Old Henry

Old Henry pre-light

This week’s Wednesday review is of the Don Pepin blend produced for Holt’s, known as Old Henry, in the robusto vitola (5×50). I bought a small humidor from them a little over a month ago while they were having issues with their web site and included this as a freebie because of the inconvenience.

Pre-light the wrapper was a little darker than most of the Pepin’s I’ve had and was more of a matte finish than the oily appearance I’ve become accustomed to. There was little to no give to the cigar when squeezed between the fingers, save for a few spots this cigar was hard as a rock. The head clipped cleanly revealing a firm draw but not as bad as I had feared based on the feel. The first few draws were a bit harsh but I try not to judge to harshly from the first half-inch or so. I haven’t had that many cigars that started out fantastic go really bad on me, but I have had quite a few that started off less than impressive only to become quite enjoyable as the burn went on.
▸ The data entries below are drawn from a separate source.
-- ==== Sys2Proof/Machine/Logic.lean ====
section
/-! DEFINITION. The generic_logic_comparator: `settle`, `expect`, `runLogic`, with the vector fetch
`get` it runs over (spec/42_generic_logic_comparator.md R160 to R170,
spec/41_vector_sequencer.md R143, R144). -/

namespace Sys2Proof.Machine

/-- `get(p)`: the three bytes of vector `p` (spec/41_vector_sequencer.md R143). -/
def getVector (s : State) (p : Nat) : Vec :=
  ⟨s.vs.read (vecAddress p .b0), s.vs.read (vecAddress p .b1), s.vs.read (vecAddress p .b2)⟩

/-- `settle()` (R166). -/
def settle (s : State) : State := delay .settle s

/-- `expect(b, v)` (R164). -/
def expect (b : Bank) (v : Byte) (s : State) : Byte := expectByte (s.pb.get b) v

/-- Drive the three banks, bank 0 first, then settle (R161, R162). -/
def driveVector (v : Vec) (s : State) : State :=
  settle (drive .b2 v.b2 (drive .b1 v.b1 (drive .b0 v.b0 s)))

/-- Sample and compare the banks in turn; the first mismatch ends it (R161, R165). -/
def compareBanks (E : Env) (v : Vec) : List Bank → State → State × Verdict
  | [], s => (s, .pass)
  | b :: bs, s =>
      let r := sample E b s
      match bankVerdict r.1 (expect b (v.get b) s) with
      | .fail => (r.2, .fail)
      | .pass => compareBanks E v bs r.2

/-- One vector: the body of `runLogic`'s loop but for the advance of `pos` (R161). -/
def applyVector (E : Env) (s : State) : State × Verdict :=
  let v := getVector s s.pos.toNat
  let driven := driveVector v s
  if samples s.tsType s.pos then compareBanks E v [.b0, .b1, .b2] driven else (driven, .pass)

/-- The loop of `runLogic` over the `n` vectors still to apply, from `pos` on (R161). -/
def logicLoop (E : Env) : Nat → State → State × Verdict
  | 0, s => (s, .pass)
  | n + 1, s =>
      let r := applyVector E s
      match r.2 with
      | .fail => (r.1, .fail)
      | .pass => logicLoop E n (setPos (r.1.pos + 1) r.1)

/-- `runLogic()` (R161). -/
def runLogic (E : Env) (s : State) : State × Verdict := logicLoop E s.tsLength.toNat (setPos 0 s)

end Sys2Proof.Machine
end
The first third was spicy, but more of a nutmeg or cinnamon spice than the peppery spice I have come to expect from a Pepin blend. Something about the flavor profile seemed familiar but I couldn’t quite place it at this point. The body was definitely full but that shouldn’t come as much of a surprise to anyone familiar with Don Pepin Garcia’s blends. Almost from the start the burn was uneven, and while it never required a major touch up it never really straightened out either.

Old Henry first third

As I got into the second third I finally realized that the familiar flavor I was picking up was the same gingerbread flavor I got from the Tatuaje Havana VI Angeles. It wasn’t present the whole time but crept up occasionally and was unmistakable when it reared its head. The harshness from the beginning subsided and while the smoke was pleasant it never really made me say, “Wow!” like the Don Pepin Serie JJs I’ve smoked (my favorite Pepin). Minor touch ups were necessary to keep it from canoing which was a minor distraction but it touched up easily and continued pumping out full-bodied white smoke.

Old Henry second third

I found the Old Henry similar in body to the Pepin Blue label and Cuban Classic (black label) but not quite as peppery as either of them. I prefer the Cuban Classic, but would have to give the edge to the Old Henry over the Blue Label, though all three are more full bodied and spicy than my regular rotation.

Just past the half-way mark the harshness from the beginning began to show up again bringing with it a bitter, metallic taste. I tried a purge, which cooled it down a bit and help to keep the bitter tastes less frequent but didn’t make them go away. A shame since the draw actually improved at that point (guess I found the plug). Shortly after the purge the harsh, bitter flavors took over and I had to set it down.

Old Henry last third

For the price I paid I’ve got no complaints. I don’t even think I would be upset with having bought a single that smoked like this for $5. Now if I had a whole box that smoked like this I would definitely not be happy. If the good parts of this cigar lasted for the whole cigar I think it would be a really good bargain. Based on the fact that these are only available at Holt’s and there are so many Pepins I’ve still yet to try I can’t say I see myself getting back to this one any time soon.